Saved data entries
+++
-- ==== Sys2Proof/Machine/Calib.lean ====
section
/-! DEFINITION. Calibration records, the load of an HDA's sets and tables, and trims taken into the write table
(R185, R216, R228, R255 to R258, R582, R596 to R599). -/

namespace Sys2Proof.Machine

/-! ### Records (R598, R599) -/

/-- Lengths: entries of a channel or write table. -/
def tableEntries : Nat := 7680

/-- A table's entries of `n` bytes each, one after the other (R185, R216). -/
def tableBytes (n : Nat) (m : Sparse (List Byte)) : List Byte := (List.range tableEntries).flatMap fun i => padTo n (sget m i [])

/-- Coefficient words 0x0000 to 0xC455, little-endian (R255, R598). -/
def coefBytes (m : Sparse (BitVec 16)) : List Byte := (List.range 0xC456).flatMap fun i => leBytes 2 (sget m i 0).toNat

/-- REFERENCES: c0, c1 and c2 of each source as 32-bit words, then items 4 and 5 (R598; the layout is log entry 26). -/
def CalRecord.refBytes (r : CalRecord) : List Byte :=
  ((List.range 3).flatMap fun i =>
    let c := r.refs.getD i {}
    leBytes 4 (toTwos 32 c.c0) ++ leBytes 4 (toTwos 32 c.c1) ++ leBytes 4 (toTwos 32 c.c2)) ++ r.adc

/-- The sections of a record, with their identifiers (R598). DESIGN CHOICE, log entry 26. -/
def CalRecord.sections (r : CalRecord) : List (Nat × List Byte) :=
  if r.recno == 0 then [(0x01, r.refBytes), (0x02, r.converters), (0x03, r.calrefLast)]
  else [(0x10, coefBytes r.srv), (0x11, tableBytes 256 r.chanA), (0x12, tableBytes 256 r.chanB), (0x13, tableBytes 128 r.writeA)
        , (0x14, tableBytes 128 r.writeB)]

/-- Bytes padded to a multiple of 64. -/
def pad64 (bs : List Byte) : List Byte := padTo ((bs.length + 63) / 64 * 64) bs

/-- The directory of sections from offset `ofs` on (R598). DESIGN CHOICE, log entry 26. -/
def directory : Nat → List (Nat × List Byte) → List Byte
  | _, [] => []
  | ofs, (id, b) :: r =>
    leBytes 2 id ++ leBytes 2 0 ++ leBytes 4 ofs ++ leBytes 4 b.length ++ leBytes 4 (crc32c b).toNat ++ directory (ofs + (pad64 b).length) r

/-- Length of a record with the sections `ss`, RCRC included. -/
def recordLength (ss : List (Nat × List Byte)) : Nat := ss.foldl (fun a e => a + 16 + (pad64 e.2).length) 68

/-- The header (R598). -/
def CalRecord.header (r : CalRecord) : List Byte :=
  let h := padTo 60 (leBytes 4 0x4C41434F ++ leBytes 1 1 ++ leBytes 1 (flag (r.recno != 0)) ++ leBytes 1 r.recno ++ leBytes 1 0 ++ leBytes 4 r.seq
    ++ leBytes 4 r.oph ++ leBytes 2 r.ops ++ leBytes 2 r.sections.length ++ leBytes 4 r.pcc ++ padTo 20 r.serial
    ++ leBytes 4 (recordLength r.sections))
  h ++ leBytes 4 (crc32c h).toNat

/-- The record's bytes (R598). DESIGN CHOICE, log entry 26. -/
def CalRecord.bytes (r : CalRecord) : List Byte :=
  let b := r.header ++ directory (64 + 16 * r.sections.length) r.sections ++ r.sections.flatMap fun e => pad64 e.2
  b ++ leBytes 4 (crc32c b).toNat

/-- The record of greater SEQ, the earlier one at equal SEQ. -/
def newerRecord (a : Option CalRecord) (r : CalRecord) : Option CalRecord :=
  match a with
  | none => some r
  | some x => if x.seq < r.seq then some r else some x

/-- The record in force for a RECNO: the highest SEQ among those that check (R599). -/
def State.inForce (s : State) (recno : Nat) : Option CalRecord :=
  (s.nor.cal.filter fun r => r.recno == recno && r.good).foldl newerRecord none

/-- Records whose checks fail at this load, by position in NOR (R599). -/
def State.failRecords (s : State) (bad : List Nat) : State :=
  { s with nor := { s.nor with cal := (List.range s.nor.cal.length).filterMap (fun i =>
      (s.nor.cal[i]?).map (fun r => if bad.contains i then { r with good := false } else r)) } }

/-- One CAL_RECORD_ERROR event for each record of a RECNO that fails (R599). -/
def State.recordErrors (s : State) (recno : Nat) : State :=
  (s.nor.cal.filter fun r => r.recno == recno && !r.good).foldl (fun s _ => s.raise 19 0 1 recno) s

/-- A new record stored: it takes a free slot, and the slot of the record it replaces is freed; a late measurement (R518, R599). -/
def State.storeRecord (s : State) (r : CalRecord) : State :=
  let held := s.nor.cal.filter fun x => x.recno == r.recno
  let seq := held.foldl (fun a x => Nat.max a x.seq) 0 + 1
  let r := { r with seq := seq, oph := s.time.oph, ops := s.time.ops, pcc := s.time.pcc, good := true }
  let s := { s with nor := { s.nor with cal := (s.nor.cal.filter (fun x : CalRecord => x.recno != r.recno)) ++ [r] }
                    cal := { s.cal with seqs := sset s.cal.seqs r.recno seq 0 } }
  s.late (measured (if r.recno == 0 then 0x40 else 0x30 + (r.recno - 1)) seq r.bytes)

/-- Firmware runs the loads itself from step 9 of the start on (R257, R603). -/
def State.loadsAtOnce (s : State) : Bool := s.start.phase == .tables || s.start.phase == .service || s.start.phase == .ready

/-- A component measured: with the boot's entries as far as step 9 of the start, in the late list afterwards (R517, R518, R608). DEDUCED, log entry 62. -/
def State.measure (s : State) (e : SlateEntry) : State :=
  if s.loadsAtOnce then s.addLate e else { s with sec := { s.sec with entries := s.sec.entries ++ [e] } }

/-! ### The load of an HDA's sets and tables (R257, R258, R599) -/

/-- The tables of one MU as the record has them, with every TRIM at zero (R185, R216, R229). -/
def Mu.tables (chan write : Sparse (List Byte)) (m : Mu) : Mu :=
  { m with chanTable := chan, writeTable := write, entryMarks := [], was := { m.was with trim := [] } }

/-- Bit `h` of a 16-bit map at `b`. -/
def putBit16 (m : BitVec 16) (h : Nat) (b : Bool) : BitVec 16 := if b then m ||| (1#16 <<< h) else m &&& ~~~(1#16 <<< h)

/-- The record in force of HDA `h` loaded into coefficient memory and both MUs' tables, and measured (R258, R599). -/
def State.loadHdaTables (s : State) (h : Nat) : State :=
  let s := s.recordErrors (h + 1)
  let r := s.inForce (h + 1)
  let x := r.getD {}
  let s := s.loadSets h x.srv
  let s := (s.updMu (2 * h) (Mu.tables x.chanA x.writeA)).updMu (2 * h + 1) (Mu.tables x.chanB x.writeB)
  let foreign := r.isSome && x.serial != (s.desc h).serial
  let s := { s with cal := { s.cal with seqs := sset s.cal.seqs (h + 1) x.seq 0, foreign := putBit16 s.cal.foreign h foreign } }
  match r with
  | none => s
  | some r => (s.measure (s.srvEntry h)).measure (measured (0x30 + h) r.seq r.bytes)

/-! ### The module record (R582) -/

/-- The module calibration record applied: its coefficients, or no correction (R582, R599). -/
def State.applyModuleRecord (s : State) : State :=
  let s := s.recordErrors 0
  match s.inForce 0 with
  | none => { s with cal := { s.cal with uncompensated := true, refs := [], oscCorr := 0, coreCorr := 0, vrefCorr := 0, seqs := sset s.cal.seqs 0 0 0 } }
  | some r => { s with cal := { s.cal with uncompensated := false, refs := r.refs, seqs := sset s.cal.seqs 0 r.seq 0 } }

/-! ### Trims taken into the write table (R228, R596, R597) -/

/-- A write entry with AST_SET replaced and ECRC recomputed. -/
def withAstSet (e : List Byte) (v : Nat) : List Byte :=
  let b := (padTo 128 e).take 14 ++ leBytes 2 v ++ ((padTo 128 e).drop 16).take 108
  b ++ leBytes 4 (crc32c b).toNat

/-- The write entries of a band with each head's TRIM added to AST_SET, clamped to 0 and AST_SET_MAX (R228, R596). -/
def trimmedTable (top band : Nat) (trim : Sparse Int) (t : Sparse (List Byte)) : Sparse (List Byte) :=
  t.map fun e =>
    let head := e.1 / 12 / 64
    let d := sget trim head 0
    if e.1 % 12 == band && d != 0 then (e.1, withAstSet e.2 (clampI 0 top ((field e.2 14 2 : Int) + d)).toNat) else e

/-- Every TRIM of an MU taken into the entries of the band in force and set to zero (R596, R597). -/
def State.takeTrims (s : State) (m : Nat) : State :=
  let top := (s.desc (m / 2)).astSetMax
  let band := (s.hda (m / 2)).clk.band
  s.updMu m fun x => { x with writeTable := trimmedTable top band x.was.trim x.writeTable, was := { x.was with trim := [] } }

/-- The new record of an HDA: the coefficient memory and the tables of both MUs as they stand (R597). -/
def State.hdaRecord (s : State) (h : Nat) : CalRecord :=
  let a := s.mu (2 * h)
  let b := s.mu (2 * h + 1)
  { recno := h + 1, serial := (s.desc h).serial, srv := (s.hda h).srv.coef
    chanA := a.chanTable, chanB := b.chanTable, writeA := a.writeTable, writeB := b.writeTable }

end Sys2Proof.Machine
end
+++
**Exercise aim**.
Look back at the entries above and repeat, unchanged, every line from the line holding "header (R598). -/" through the line holding "NOR (R599). -/".

**Final answer**.
/-- The header (R598). -/
def CalRecord.header (r : CalRecord) : List Byte :=
  let h := padTo 60 (leBytes 4 0x4C41434F ++ leBytes 1 1 ++ leBytes 1 (flag (r.recno != 0)) ++ leBytes 1 r.recno ++ leBytes 1 0 ++ leBytes 4 r.seq
    ++ leBytes 4 r.oph ++ leBytes 2 r.ops ++ leBytes 2 r.sections.length ++ leBytes 4 r.pcc ++ padTo 20 r.serial
    ++ leBytes 4 (recordLength r.sections))
  h ++ leBytes 4 (crc32c h).toNat

/-- The record's bytes (R598). DESIGN CHOICE, log entry 26. -/
def CalRecord.bytes (r : CalRecord) : List Byte :=
  let b := r.header ++ directory (64 + 16 * r.sections.length) r.sections ++ r.sections.flatMap fun e => pad64 e.2
  b ++ leBytes 4 (crc32c b).toNat

/-- The record of greater SEQ, the earlier one at equal SEQ. -/
def newerRecord (a : Option CalRecord) (r : CalRecord) : Option CalRecord :=
  match a with
  | none => some r
  | some x => if x.seq < r.seq then some r else some x

/-- The record in force for a RECNO: the highest SEQ among those that check (R599). -/
def State.inForce (s : State) (recno : Nat) : Option CalRecord :=
  (s.nor.cal.filter fun r => r.recno == recno && r.good).foldl newerRecord none

/-- Records whose checks fail at this load, by position in NOR (R599). -/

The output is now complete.